Friedreich's Ataxia in the Spotlight
Public awareness is a critical component of our mission at FARA NZ. We are encouraged to see recent media coverage that brings Friedreich's Ataxia (FA) into the public conversation. The stories of two young New Zealanders, Carrie Kunicich and Flynn Mitchell, effectively illustrate the challenges faced by our community and highlight the proactive efforts underway to improve quality of life and support vital research.
The Importance of Specialised Care: Carrie Kunicich's Journey
The recent experience of 13-year-old Carrie Kunicich from Whangārei demonstrates the significant impact that specialised medical care can have for individuals with FA. A planned trip to consult with a leading Friedreich's Ataxia specialist in Melbourne was nearly derailed by travel disruptions. However, with determination and community support, the trip was successful.
The consultation resulted in a key change to her treatment plan. A new medication has effectively controlled the muscle spasms that were impacting her sleep, leading to a tangible improvement in her daily life. Carrie's story serves as a clear example of how access to expert knowledge is essential for managing the complex symptoms of FA.
Read the article here.
Community Fundraising for Research: "For Flynn"
In a separate but equally important development, the community around Flynn Mitchell organised to support the search for a cure. Flynn’s friends and family launched the "For Flynn" team as part of the Lend Us Some Muscle campaign.

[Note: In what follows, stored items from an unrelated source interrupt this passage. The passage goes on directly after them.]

@[simp] theorem State.modChan_cycle (s : State) (c : ChanRef) (f : Chan → Chan) : (s.modChan c f).cycle = s.cycle := rfl
@[simp] theorem State.modChan_ctxs (s : State) (c : ChanRef) (f : Chan → Chan) : (s.modChan c f).ctxs = s.ctxs := rfl
@[simp] theorem State.modChan_tiles (s : State) (c : ChanRef) (f : Chan → Chan) : (s.modChan c f).tiles = s.tiles := rfl
@[simp] theorem State.modChan_banks (s : State) (c : ChanRef) (f : Chan → Chan) : (s.modChan c f).banks = s.banks := rfl
@[simp] theorem State.modChan_bars (s : State) (c : ChanRef) (f : Chan → Chan) : (s.modChan c f).bars = s.bars := rfl
@[simp] theorem State.modChan_elems (s : State) (c : ChanRef) (f : Chan → Chan) : (s.modChan c f).elems = s.elems := rfl
@[simp] theorem State.modChan_wins (s : State) (c : ChanRef) (f : Chan → Chan) : (s.modChan c f).wins = s.wins := rfl
@[simp] theorem State.modChan_chans (s : State) (c : ChanRef) (f : Chan → Chan) : (s.modChan c f).chans = tmod s.chans c f := rfl
@[simp] theorem State.modChan_ops (s : State) (c : ChanRef) (f : Chan → Chan) : (s.modChan c f).ops = s.ops := rfl
@[simp] theorem State.modChan_gens (s : State) (c : ChanRef) (f : Chan → Chan) : (s.modChan c f).gens = s.gens := rfl
@[simp] theorem State.modChan_ress (s : State) (c : ChanRef) (f : Chan → Chan) : (s.modChan c f).ress = s.ress := rfl
@[simp] theorem State.modChan_softTiles (s : State) (c : ChanRef) (f : Chan → Chan) : (s.modChan c f).softTiles = s.softTiles := rfl
@[simp] theorem State.modChan_gddr (s : State) (c : ChanRef) (f : Chan → Chan) : (s.modChan c f).gddr = s.gddr := rfl
@[simp] theorem State.modChan_bulk (s : State) (c : ChanRef) (f : Chan → Chan) : (s.modChan c f).bulk = s.bulk := rfl
@[simp] theorem State.modChan_host (s : State) (c : ChanRef) (f : Chan → Chan) : (s.modChan c f).host = s.host := rfl
@[simp] theorem State.modChan_gddrTags (s : State) (c : ChanRef) (f : Chan → Chan) : (s.modChan c f).gddrTags = s.gddrTags := rfl
@[simp] theorem State.modChan_bulkTags (s : State) (c : ChanRef) (f : Chan → Chan) : (s.modChan c f).bulkTags = s.bulkTags := rfl
@[simp] theorem State.modChan_badMem (s : State) (c : ChanRef) (f : Chan → Chan) : (s.modChan c f).badMem = s.badMem := rfl
@[simp] theorem State.modChan_badBulk (s : State) (c : ChanRef) (f : Chan → Chan) : (s.modChan c f).badBulk = s.badBulk := rfl
@[simp] theorem State.modChan_accs (s : State) (c : ChanRef) (f : Chan → Chan) : (s.modChan c f).accs = s.accs := rfl
@[simp] theorem State.modChan_deferred (s : State) (c : ChanRef) (f : Chan → Chan) : (s.modChan c f).deferred = s.deferred := rfl
@[simp] theorem State.modChan_remotes (s : State) (c : ChanRef) (f : Chan → Chan) : (s.modChan c f).remotes = s.remotes := rfl
@[simp] theorem State.modChan_outbox (s : State) (c : ChanRef) (f : Chan → Chan) : (s.modChan c f).outbox = s.outbox := rfl
@[simp] theorem State.modChan_roots (s : State) (c : ChanRef) (f : Chan → Chan) : (s.modChan c f).roots = s.roots := rfl
@[simp] theorem State.modChan_ledger (s : State) (c : ChanRef) (f : Chan → Chan) : (s.modChan c f).ledger = s.ledger := rfl
@[simp] theorem State.modChan_temps (s : State) (c : ChanRef) (f : Chan → Chan) : (s.modChan c f).temps = s.temps := rfl
@[simp] theorem State.modChan_tripAt (s : State) (c : ChanRef) (f : Chan → Chan) : (s.modChan c f).tripAt = s.tripAt := rfl
@[simp] theorem State.modChan_nature (s : State) (c : ChanRef) (f : Chan → Chan) : (s.modChan c f).nature = s.nature := rfl
@[simp] theorem State.modChan_ports (s : State) (c : ChanRef) (f : Chan → Chan) : (s.modChan c f).ports = s.ports := rfl
@[simp] theorem State.modChan_asidGen (s : State) (c : ChanRef) (f : Chan → Chan) : (s.modChan c f).asidGen = s.asidGen := rfl
@[simp] theorem State.modChan_migrs (s : State) (c : ChanRef) (f : Chan → Chan) : (s.modChan c f).migrs = s.migrs := rfl
@[simp] theorem State.modChan_invals (s : State) (c : ChanRef) (f : Chan → Chan) : (s.modChan c f).invals = s.invals := rfl
@[simp] theorem State.modChan_faultq (s : State) (c : ChanRef) (f : Chan → Chan) : (s.modChan c f).faultq = s.faultq := rfl
@[simp] theorem State.modChan_cmds (s : State) (c : ChanRef) (f : Chan → Chan) : (s.modChan c f).cmds = s.cmds := rfl
@[simp] theorem State.modChan_queries (s : State) (c : ChanRef) (f : Chan → Chan) : (s.modChan c f).queries = s.queries := rfl
@[simp] theorem State.modChan_heldBeats (s : State) (c : ChanRef) (f : Chan → Chan) : (s.modChan c f).heldBeats = s.heldBeats := rfl
@[simp] theorem State.modChan_pools (s : State) (c : ChanRef) (f : Chan → Chan) : (s.modChan c f).pools = s.pools := rfl
@[simp] theorem State.modChan_shards (s : State) (c : ChanRef) (f : Chan → Chan) : (s.modChan c f).shards = s.shards := rfl
@[simp] theorem State.modChan_flows (s : State) (c : ChanRef) (f : Chan → Chan) : (s.modChan c f).flows = s.flows := rfl
@[simp] theorem State.modChan_inFlows (s : State) (c : ChanRef) (f : Chan → Chan) : (s.modChan c f).inFlows = s.inFlows := rfl
@[simp] theorem State.modChan_peerWait (s : State) (c : ChanRef) (f : Chan → Chan) : (s.modChan c f).peerWait = s.peerWait := rfl
@[simp] theorem State.modChan_groupArr (s : State) (c : ChanRef) (f : Chan → Chan) : (s.modChan c f).groupArr = s.groupArr := rfl
@[simp] theorem State.modChan_launches (s : State) (c : ChanRef) (f : Chan → Chan) : (s.modChan c f).launches = s.launches := rfl
@[simp] theorem State.modChan_launchSeq (s : State) (c : ChanRef) (f : Chan → Chan) : (s.modChan c f).launchSeq = s.launchSeq := rfl
@[simp] theorem State.modChan_loadSeq (s : State) (c : ChanRef) (f : Chan → Chan) : (s.modChan c f).loadSeq = s.loadSeq := rfl
@[simp] theorem State.modChan_nextRid (s : State) (c : ChanRef) (f : Chan → Chan) : (s.modChan c f).nextRid = s.nextRid := rfl
@[simp] theorem State.modChan_nextAcc (s : State) (c : ChanRef) (f : Chan → Chan) : (s.modChan c f).nextAcc = s.nextAcc := rfl
@[simp] theorem State.modChan_launchWin (s : State) (c : ChanRef) (f : Chan → Chan) : (s.modChan c f).launchWin = s.launchWin := rfl
@[simp] theorem State.modChan_launchBuf (s : State) (c : ChanRef) (f : Chan → Chan) : (s.modChan c f).launchBuf = s.launchBuf := rfl
@[simp] theorem State.modChan_launchHeld (s : State) (c : ChanRef) (f : Chan → Chan) : (s.modChan c f).launchHeld = s.launchHeld := rfl
@[simp] theorem State.modChan_eventWin (s : State) (c : ChanRef) (f : Chan → Chan) : (s.modChan c f).eventWin = s.eventWin := rfl
@[simp] theorem State.modChan_eventWait (s : State) (c : ChanRef) (f : Chan → Chan) : (s.modChan c f).eventWait = s.eventWait := rfl
@[simp] theorem State.modChan_forwards (s : State) (c : ChanRef) (f : Chan → Chan) : (s.modChan c f).forwards = s.forwards := rfl
@[simp] theorem State.modChan_fwdAt (s : State) (c : ChanRef) (f : Chan → Chan) : (s.modChan c f).fwdAt = s.fwdAt := rfl
@[simp] theorem State.modChan_letterDone (s : State) (c : ChanRef) (f : Chan → Chan) : (s.modChan c f).letterDone = s.letterDone := rfl
@[simp] theorem State.modChan_letterAt (s : State) (c : ChanRef) (f : Chan → Chan) : (s.modChan c f).letterAt = s.letterAt := rfl
@[simp] theorem State.modChan_sched (s : State) (c : ChanRef) (f : Chan → Chan) : (s.modChan c f).sched = s.sched := rfl
@[simp] theorem State.modChan_posts (s : State) (c : ChanRef) (f : Chan → Chan) : (s.modChan c f).posts = s.posts := rfl
@[simp] theorem State.modChan_ctxStore (s : State) (c : ChanRef) (f : Chan → Chan) : (s.modChan c f).ctxStore = s.ctxStore := rfl
@[simp] theorem State.modChan_bar0 (s : State) (c : ChanRef) (f : Chan → Chan) : (s.modChan c f).bar0 = s.bar0 := rfl
@[simp] theorem State.modChan_msix (s : State) (c : ChanRef) (f : Chan → Chan) : (s.modChan c f).msix = s.msix := rfl
@[simp] theorem State.modChan_dropCnt (s : State) (c : ChanRef) (f : Chan → Chan) : (s.modChan c f).dropCnt = s.dropCnt := rfl
@[simp] theorem State.modChan_linksDown (s : State) (c : ChanRef) (f : Chan → Chan) : (s.modChan c f).linksDown = s.linksDown := rfl
@[simp] theorem State.modChan_retries (s : State) (c : ChanRef) (f : Chan → Chan) : (s.modChan c f).retries = s.retries := rfl
@[simp] theorem State.modChan_power (s : State) (c : ChanRef) (f : Chan → Chan) : (s.modChan c f).power = s.power := rfl
@[simp] theorem State.modChan_selfRefresh (s : State) (c : ChanRef) (f : Chan → Chan) : (s.modChan c f).selfRefresh = s.selfRefresh := rfl
@[simp] theorem State.modChan_powerCmd (s : State) (c : ChanRef) (f : Chan → Chan) : (s.modChan c f).powerCmd = s.powerCmd := rfl
@[simp] theorem State.modChan_powerErr (s : State) (c : ChanRef) (f : Chan → Chan) : (s.modChan c f).powerErr = s.powerErr := rfl
@[simp] theorem State.modChan_tripWait (s : State) (c : ChanRef) (f : Chan → Chan) : (s.modChan c f).tripWait = s.tripWait := rfl
@[simp] theorem State.modChan_sec (s : State) (c : ChanRef) (f : Chan → Chan) : (s.modChan c f).sec = s.sec := rfl
@[simp] theorem State.modChan_dbg (s : State) (c : ChanRef) (f : Chan → Chan) : (s.modChan c f).dbg = s.dbg := rfl
@[simp] theorem State.modChan_brkCnt (s : State) (c : ChanRef) (f : Chan → Chan) : (s.modChan c f).brkCnt = s.brkCnt := rfl
@[simp] theorem State.modChan_vaBump (s : State) (c : ChanRef) (f : Chan → Chan) : (s.modChan c f).vaBump = s.vaBump := rfl
@[simp] theorem State.modChan_nextAlloc (s : State) (c : ChanRef) (f : Chan → Chan) : (s.modChan c f).nextAlloc = s.nextAlloc := rfl
@[simp] theorem State.modChan_agenda (s : State) (c : ChanRef) (f : Chan → Chan) : (s.modChan c f).agenda = s.agenda := rfl
@[simp] theorem State.modChan_half (s : State) (c : ChanRef) (f : Chan → Chan) : (s.modChan c f).half = s.half := rfl
@[simp] theorem State.modChan_arg (s : State) (c : ChanRef) (f : Chan → Chan) : (s.modChan c f).arg = s.arg := rfl
@[simp] theorem State.modChan_inputs (s : State) (c : ChanRef) (f : Chan → Chan) : (s.modChan c f).inputs = s.inputs := rfl
@[simp] theorem State.modChan_grant (s : State) (c : ChanRef) (f : Chan → Chan) : (s.modChan c f).grant = s.grant := rfl
@[simp] theorem State.modChan_cur (s : State) (c : ChanRef) (f : Chan → Chan) : (s.modChan c f).cur = s.cur := rfl
@[simp] theorem State.modChan_serial (s : State) (c : ChanRef) (f : Chan → Chan) : (s.modChan c f).serial = s.serial := rfl
@[simp] theorem State.modChan_busy (s : State) (c : ChanRef) (f : Chan → Chan) : (s.modChan c f).busy = s.busy := rfl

The initiative was highly successful, ultimately raising $31,211 and surpassing its original $30,000 goal. This is a significant, proactive achievement, demonstrating how community action can be channelled to provide meaningful contributions towards scientific advancement and clinical trials for Friedreich's Ataxia.
Read the article here.
The Path Forward
The media attention on these events is beneficial for the entire Friedreich's Ataxia community. These stories not only raise the public profile of FA but also highlight two key pillars of our work: ensuring access to the best possible care and funding the research that will lead to effective treatments and a cure.
FARA NZ continues to support families and advocate for the resources needed to improve the lives of those living with Friedreich's Ataxia. The progress demonstrated in these stories is a direct result of dedicated community and professional efforts, reinforcing the importance of our shared mission. We appreciate the continued support from our community as we work towards a future without FA.